__Exercise details__
Look through the entries below and count the lines that contain "pending". Reply with that number only.

__Material provided__
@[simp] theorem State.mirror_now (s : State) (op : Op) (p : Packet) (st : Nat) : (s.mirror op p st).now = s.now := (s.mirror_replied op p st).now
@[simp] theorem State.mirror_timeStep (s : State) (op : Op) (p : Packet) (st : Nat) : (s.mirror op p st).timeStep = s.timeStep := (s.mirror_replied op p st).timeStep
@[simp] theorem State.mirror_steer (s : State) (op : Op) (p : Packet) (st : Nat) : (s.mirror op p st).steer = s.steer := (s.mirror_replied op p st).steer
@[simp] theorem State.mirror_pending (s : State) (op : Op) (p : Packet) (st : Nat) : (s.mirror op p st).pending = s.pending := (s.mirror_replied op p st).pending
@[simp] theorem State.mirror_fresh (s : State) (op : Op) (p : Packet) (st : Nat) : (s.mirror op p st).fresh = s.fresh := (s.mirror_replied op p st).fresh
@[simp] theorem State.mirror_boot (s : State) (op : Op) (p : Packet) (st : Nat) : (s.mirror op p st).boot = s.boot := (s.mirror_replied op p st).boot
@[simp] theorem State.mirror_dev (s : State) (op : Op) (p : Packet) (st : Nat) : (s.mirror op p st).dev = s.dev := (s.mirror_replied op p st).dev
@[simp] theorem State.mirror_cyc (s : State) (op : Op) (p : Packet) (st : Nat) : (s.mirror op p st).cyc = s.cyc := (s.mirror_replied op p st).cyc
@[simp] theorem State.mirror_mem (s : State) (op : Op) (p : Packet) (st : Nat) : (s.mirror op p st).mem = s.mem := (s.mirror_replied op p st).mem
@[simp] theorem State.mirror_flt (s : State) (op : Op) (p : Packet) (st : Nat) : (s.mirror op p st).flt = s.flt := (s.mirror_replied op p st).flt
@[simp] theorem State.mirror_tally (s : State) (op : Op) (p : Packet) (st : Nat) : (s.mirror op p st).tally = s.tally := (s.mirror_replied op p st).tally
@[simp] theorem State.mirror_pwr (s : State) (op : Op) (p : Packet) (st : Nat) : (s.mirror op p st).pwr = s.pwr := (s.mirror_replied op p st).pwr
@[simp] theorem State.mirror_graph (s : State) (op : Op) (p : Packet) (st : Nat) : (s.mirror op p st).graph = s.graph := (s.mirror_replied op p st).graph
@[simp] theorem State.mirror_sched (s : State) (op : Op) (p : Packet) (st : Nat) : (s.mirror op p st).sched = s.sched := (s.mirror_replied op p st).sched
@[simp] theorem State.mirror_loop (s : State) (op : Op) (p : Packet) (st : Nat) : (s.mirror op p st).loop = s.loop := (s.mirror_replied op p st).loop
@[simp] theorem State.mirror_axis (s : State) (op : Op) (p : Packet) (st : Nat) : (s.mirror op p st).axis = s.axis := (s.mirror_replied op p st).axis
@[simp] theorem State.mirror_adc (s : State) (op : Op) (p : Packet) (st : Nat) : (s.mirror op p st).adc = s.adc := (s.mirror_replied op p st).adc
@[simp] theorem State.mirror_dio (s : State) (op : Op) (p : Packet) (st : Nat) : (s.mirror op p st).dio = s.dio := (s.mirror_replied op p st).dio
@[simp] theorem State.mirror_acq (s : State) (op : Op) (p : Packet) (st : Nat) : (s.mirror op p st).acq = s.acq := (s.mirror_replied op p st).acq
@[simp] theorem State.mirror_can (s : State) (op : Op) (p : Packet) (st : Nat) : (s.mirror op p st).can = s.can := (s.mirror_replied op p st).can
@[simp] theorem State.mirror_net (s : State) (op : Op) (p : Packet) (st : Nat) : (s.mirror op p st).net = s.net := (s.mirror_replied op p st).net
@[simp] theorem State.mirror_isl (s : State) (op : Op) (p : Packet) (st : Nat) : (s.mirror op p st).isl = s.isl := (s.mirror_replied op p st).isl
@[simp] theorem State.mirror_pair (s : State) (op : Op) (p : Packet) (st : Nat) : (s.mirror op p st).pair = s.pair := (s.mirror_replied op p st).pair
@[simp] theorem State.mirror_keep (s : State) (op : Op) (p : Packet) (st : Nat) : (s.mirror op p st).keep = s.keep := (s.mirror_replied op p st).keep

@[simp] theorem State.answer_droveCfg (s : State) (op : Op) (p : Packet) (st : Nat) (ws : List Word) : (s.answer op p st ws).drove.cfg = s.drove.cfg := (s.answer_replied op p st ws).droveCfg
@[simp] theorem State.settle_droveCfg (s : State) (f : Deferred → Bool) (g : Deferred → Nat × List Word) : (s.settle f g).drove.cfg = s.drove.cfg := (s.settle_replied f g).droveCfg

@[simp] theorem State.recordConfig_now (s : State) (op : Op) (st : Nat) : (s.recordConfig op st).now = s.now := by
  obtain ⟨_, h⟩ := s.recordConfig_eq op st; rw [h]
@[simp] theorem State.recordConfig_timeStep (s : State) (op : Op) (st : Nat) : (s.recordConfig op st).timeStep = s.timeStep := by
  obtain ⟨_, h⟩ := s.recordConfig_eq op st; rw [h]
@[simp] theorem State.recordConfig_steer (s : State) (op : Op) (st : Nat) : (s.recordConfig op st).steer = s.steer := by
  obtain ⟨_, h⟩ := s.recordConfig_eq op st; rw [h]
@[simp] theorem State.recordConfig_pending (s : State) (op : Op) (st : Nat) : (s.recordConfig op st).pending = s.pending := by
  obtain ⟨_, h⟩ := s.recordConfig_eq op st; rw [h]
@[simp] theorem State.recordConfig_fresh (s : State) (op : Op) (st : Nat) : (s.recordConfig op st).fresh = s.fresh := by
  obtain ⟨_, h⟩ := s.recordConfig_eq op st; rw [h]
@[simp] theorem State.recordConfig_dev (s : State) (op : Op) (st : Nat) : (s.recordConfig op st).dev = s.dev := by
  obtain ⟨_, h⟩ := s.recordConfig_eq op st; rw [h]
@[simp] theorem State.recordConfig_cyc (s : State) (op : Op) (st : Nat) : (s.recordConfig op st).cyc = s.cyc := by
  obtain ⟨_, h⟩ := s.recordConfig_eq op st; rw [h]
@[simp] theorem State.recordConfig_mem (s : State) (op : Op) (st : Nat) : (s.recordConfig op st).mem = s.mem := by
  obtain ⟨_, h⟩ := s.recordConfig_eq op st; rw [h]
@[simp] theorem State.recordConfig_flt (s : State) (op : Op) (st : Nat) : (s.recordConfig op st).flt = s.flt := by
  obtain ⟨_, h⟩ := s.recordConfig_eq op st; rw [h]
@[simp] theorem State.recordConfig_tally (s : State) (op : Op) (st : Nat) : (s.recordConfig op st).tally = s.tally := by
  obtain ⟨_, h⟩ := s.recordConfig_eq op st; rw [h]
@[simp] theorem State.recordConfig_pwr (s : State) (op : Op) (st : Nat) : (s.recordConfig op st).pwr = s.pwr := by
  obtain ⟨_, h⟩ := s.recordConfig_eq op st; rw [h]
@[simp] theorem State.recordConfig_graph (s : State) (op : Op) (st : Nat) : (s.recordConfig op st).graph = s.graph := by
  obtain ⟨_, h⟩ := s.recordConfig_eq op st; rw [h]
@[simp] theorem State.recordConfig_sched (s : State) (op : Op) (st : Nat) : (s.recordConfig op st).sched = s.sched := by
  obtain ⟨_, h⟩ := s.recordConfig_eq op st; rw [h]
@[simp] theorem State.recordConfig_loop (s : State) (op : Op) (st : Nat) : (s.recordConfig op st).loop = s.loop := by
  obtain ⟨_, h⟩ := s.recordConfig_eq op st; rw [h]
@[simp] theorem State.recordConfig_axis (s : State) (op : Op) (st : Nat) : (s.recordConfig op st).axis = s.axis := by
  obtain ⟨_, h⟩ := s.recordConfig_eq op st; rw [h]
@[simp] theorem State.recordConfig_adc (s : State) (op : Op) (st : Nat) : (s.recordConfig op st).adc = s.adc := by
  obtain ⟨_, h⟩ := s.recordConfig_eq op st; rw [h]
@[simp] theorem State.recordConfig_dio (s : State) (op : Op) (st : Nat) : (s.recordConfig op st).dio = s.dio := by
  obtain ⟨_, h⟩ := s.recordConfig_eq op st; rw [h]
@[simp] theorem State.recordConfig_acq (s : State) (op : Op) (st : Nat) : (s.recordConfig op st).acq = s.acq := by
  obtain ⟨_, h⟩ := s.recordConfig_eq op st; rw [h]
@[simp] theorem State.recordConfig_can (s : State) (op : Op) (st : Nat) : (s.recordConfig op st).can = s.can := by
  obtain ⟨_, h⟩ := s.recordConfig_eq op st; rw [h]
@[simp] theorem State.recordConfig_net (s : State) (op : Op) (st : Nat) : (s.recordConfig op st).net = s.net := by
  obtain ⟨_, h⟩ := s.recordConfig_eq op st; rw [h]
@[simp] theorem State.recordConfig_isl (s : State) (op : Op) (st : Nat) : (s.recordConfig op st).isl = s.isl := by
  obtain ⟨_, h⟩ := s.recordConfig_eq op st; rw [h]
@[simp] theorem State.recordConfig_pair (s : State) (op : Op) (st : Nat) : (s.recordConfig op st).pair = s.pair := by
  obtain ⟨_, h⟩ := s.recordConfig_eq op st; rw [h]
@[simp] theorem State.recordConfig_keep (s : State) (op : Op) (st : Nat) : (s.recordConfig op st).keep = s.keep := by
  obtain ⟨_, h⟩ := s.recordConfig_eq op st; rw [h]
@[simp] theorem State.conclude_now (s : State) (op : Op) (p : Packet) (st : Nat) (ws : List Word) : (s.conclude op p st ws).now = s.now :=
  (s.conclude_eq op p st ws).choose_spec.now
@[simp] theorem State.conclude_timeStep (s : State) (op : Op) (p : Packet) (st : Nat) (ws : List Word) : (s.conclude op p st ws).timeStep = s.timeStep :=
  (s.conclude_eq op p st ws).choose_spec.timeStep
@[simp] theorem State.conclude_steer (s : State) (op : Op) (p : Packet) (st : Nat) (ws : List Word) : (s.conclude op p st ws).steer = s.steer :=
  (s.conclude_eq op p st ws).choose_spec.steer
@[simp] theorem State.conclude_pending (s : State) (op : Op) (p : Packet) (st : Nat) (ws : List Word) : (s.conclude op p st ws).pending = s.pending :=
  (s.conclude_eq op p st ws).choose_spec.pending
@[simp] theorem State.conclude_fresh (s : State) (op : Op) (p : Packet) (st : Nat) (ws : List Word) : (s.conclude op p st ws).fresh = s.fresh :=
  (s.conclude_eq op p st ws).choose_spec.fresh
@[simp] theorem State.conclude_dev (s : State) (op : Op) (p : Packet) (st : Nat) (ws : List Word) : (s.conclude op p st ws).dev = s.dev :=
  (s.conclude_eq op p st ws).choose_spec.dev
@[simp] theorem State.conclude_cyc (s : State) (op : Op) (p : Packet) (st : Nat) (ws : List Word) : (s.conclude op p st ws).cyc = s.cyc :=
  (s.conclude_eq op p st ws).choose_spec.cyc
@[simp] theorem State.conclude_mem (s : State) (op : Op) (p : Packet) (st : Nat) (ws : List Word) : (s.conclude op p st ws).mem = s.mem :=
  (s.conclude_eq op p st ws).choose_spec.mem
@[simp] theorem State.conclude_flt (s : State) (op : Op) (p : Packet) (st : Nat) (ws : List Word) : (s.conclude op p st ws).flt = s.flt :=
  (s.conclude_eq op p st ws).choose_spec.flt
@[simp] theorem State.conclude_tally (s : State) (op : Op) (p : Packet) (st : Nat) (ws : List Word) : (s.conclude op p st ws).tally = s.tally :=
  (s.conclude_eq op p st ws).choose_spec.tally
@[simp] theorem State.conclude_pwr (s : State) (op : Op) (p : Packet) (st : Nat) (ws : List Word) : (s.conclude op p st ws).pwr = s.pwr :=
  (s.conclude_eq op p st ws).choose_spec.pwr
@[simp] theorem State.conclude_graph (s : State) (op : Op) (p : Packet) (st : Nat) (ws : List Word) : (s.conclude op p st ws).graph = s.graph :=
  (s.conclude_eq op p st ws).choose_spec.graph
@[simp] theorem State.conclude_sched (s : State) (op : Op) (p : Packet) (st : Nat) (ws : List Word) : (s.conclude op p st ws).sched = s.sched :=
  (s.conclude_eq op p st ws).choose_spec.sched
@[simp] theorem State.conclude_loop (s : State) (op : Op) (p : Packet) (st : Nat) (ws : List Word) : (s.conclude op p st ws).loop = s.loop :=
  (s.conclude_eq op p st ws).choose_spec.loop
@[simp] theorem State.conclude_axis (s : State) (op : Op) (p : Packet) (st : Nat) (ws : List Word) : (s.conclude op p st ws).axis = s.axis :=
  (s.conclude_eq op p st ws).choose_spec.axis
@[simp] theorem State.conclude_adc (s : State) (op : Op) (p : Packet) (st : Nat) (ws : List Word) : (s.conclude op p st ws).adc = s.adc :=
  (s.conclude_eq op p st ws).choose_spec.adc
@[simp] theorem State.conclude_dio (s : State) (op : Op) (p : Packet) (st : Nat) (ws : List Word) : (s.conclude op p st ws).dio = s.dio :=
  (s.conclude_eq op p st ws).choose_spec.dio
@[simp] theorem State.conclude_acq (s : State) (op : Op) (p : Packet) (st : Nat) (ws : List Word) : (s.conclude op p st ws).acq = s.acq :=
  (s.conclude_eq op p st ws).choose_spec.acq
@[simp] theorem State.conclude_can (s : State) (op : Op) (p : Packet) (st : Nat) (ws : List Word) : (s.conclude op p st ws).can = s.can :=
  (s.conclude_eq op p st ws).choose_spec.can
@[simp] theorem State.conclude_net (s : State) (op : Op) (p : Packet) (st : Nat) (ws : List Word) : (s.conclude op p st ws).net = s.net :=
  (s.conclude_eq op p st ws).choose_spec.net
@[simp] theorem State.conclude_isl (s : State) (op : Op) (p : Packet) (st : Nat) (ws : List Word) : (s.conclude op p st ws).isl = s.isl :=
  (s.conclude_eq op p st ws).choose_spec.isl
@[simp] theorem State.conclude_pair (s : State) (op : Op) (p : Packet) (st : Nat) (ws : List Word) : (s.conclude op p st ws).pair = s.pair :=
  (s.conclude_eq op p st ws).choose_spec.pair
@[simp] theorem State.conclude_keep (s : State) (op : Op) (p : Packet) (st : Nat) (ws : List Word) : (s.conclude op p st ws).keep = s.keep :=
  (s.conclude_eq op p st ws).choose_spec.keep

__Written reply__
4